## Your task
Would you please print the data a second time, exactly as it stands?

Saved data entries
----------------------------------------

-- ==== Sys2Proof/Tests/Slice0.lean ====
section
/-! SUPPORT. Tests of the model: terms that the well-formedness checks refuse, words written out from the spec's encoding tables,
results that the spec works out, and for each statement states that meet its hypotheses. -/

set_option Elab.async false

namespace Sys2Proof.Tests

open Sys2Proof Sys2Proof.Machine

/-! A small machine: one crew of one team of 32 lanes on core 0 of die 0. -/

/-- The state that the loader makes, with the team as the issuer and words in its clause. -/
def demoCrew : Crew := { loaderCrew with alloc := ⟨64, 32, 8, 8, 262144, 1⟩ }

def demoTeam : Team := { loaderTeam with
  pc := 0x1008, clause := some ⟨0x1000, 0xFF000FF7, 0, [0, 0, 0, 0, 0, 0, 0, 0], 0, []⟩ }

def demoC : Issuer := ⟨⟨0, 0, 0⟩, demoTeam, 0, demoCrew⟩

/-- A state in which the team `t` of the crew `k` issues. -/
def at1 (t : Team) (k : Crew) : State := { ((State.reset.setCrew 0 k).setTeam ⟨0, 0, 0⟩ t) with cur := some ⟨0, 0, 0⟩ }

def demo : State := at1 demoTeam demoCrew

/-- The team that issues has a property. -/
def issuerHas (s : State) (p : Issuer → Bool) : Bool :=
  match s.issuer with
  | some c => p c
  | none => false

/-- The instruction makes a next state with a property of the team that issued it. -/
def makes (i : Instr) (s : State) (p : Team → Bool) : Bool :=
  match exec i s with
  | .next s' => (s'.teamAt ⟨0, 0, 0⟩).any p
  | _ => false

/-- The decoder reads an instruction from words, and takes all of them. -/
def reads (ws : List Word) (i : Instr) : Bool :=
  match decodeWords ws with
  | .ok (j, n) => j == i && n == ws.length
  | .error _ => false

/-- The decoder refuses words. -/
def refuses (ws : List Word) (r : Reject) : Bool :=
  match decodeWords ws with
  | .ok _ => false
  | .error x => x == r

theorem demo_issuer : issuerHas demo (fun c => c.ref == demoC.ref && c.team == demoC.team && c.cid == demoC.cid && c.crew == demoC.crew) = true := by
  decide +kernel

/-! Ill-formed terms: one for each check of `Instr.wellFormed`. -/

theorem illFormed_getm : (Instr.getm 1 2).wellFormed = false := by decide

/-- A team with uniform registers, vector registers of lane 0, and a mode. -/
def demoT (sr : List (Nat × Word)) (vr : List (Nat × Word)) (mode : Word) : Team :=
  { demoTeam with sregs := Sparse.setAll 0 [] sr, vregs := Sparse.setAll 0 [] vr, mode := mode }

/-- The mode of a view: 0 i32, 1 n32, 2 i64, 3 n64, 4 f32, 5 f64, 6 f16x2, 7 bf16x2. -/
def viewMode (e : Nat) : Word := BitVec.ofNat 32 (e * 8192)

def wideDemo : State := at1 (demoT [] [] (viewMode 2)) demoCrew

/-! Registers: the last register that the crew declares and the first that it does not, even and odd pairs. -/

theorem witness_VectorIntThree : (Instr.add, IntV3.add) ∈ intV3Rows ∧ (Instr.shl, IntV3.shl) ∈ intV3Rows ∧
    issuerHas demo (fun c => c.vOk false 63 && c.vOk false 0 && !c.vOk false 64) = true ∧
    issuerHas wideDemo (fun c => c.vOk true 62 && !c.vOk true 61 && !c.vOk true 64) = true :=
  ⟨by simp [intV3Rows], by simp [intV3Rows], by decide +kernel, by decide +kernel⟩

theorem witness_VectorIntTwo : (Instr.neg, IntV2.neg) ∈ intV2Rows ∧
    issuerHas demo (fun c => c.vOk (c.team.et.wide && !IntV2.neg.isCount) 63 && c.vOk c.team.et.wide 0) = true ∧
    issuerHas wideDemo (fun c => !(c.vOk (c.team.et.wide && !IntV2.neg.isCount) 3)) = true :=
  ⟨by simp [intV2Rows], by decide +kernel, by decide +kernel⟩

theorem witness_VectorIntFourImmediateAndOther :
    ((Instr.mad, IntV4.mad) ∈ intV4Rows ∧ (Instr.addi, IntImm.addi) ∈ intImmRows ∧ (Instr.shli, IntImm.shli) ∈ intShiftRows) ∧
    issuerHas demo (fun c => c.srcOk false (srcOf false 63) && c.srcOk false (srcOf true 255) && !c.srcOk false (srcOf false 64)) = true ∧
    issuerHas wideDemo (fun c => c.srcOk true (srcOf true 254) && !c.srcOk true (srcOf true 255) && c.vOk (true && evenReg 63) 63 &&
      c.vOk true 62 && EType.isInt .n64 && !EType.isInt .f32) = true :=
  ⟨⟨by simp [intV4Rows], by simp [intImmRows], by simp [intShiftRows]⟩, by decide +kernel, by decide +kernel⟩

----------------------------------------

## The answer
-- ==== Sys2Proof/Tests/Slice0.lean ====
section
/-! SUPPORT. Tests of the model: terms that the well-formedness checks refuse, words written out from the spec's encoding tables,
results that the spec works out, and for each statement states that meet its hypotheses. -/

set_option Elab.async false

namespace Sys2Proof.Tests

open Sys2Proof Sys2Proof.Machine

/-! A small machine: one crew of one team of 32 lanes on core 0 of die 0. -/

/-- The state that the loader makes, with the team as the issuer and words in its clause. -/
def demoCrew : Crew := { loaderCrew with alloc := ⟨64, 32, 8, 8, 262144, 1⟩ }

def demoTeam : Team := { loaderTeam with
  pc := 0x1008, clause := some ⟨0x1000, 0xFF000FF7, 0, [0, 0, 0, 0, 0, 0, 0, 0], 0, []⟩ }

def demoC : Issuer := ⟨⟨0, 0, 0⟩, demoTeam, 0, demoCrew⟩

/-- A state in which the team `t` of the crew `k` issues. -/
def at1 (t : Team) (k : Crew) : State := { ((State.reset.setCrew 0 k).setTeam ⟨0, 0, 0⟩ t) with cur := some ⟨0, 0, 0⟩ }

def demo : State := at1 demoTeam demoCrew

/-- The team that issues has a property. -/
def issuerHas (s : State) (p : Issuer → Bool) : Bool :=
  match s.issuer with
  | some c => p c
  | none => false

/-- The instruction makes a next state with a property of the team that issued it. -/
def makes (i : Instr) (s : State) (p : Team → Bool) : Bool :=
  match exec i s with
  | .next s' => (s'.teamAt ⟨0, 0, 0⟩).any p
  | _ => false

/-- The decoder reads an instruction from words, and takes all of them. -/
def reads (ws : List Word) (i : Instr) : Bool :=
  match decodeWords ws with
  | .ok (j, n) => j == i && n == ws.length
  | .error _ => false

/-- The decoder refuses words. -/
def refuses (ws : List Word) (r : Reject) : Bool :=
  match decodeWords ws with
  | .ok _ => false
  | .error x => x == r

theorem demo_issuer : issuerHas demo (fun c => c.ref == demoC.ref && c.team == demoC.team && c.cid == demoC.cid && c.crew == demoC.crew) = true := by
  decide +kernel

/-! Ill-formed terms: one for each check of `Instr.wellFormed`. -/

theorem illFormed_getm : (Instr.getm 1 2).wellFormed = false := by decide

/-- A team with uniform registers, vector registers of lane 0, and a mode. -/
def demoT (sr : List (Nat × Word)) (vr : List (Nat × Word)) (mode : Word) : Team :=
  { demoTeam with sregs := Sparse.setAll 0 [] sr, vregs := Sparse.setAll 0 [] vr, mode := mode }

/-- The mode of a view: 0 i32, 1 n32, 2 i64, 3 n64, 4 f32, 5 f64, 6 f16x2, 7 bf16x2. -/
def viewMode (e : Nat) : Word := BitVec.ofNat 32 (e * 8192)

def wideDemo : State := at1 (demoT [] [] (viewMode 2)) demoCrew

/-! Registers: the last register that the crew declares and the first that it does not, even and odd pairs. -/

theorem witness_VectorIntThree : (Instr.add, IntV3.add) ∈ intV3Rows ∧ (Instr.shl, IntV3.shl) ∈ intV3Rows ∧
    issuerHas demo (fun c => c.vOk false 63 && c.vOk false 0 && !c.vOk false 64) = true ∧
    issuerHas wideDemo (fun c => c.vOk true 62 && !c.vOk true 61 && !c.vOk true 64) = true :=
  ⟨by simp [intV3Rows], by simp [intV3Rows], by decide +kernel, by decide +kernel⟩

theorem witness_VectorIntTwo : (Instr.neg, IntV2.neg) ∈ intV2Rows ∧
    issuerHas demo (fun c => c.vOk (c.team.et.wide && !IntV2.neg.isCount) 63 && c.vOk c.team.et.wide 0) = true ∧
    issuerHas wideDemo (fun c => !(c.vOk (c.team.et.wide && !IntV2.neg.isCount) 3)) = true :=
  ⟨by simp [intV2Rows], by decide +kernel, by decide +kernel⟩

theorem witness_VectorIntFourImmediateAndOther :
    ((Instr.mad, IntV4.mad) ∈ intV4Rows ∧ (Instr.addi, IntImm.addi) ∈ intImmRows ∧ (Instr.shli, IntImm.shli) ∈ intShiftRows) ∧
    issuerHas demo (fun c => c.srcOk false (srcOf false 63) && c.srcOk false (srcOf true 255) && !c.srcOk false (srcOf false 64)) = true ∧
    issuerHas wideDemo (fun c => c.srcOk true (srcOf true 254) && !c.srcOk true (srcOf true 255) && c.vOk (true && evenReg 63) 63 &&
      c.vOk true 62 && EType.isInt .n64 && !EType.isInt .f32) = true :=
  ⟨⟨by simp [intV4Rows], by simp [intImmRows], by simp [intShiftRows]⟩, by decide +kernel, by decide +kernel⟩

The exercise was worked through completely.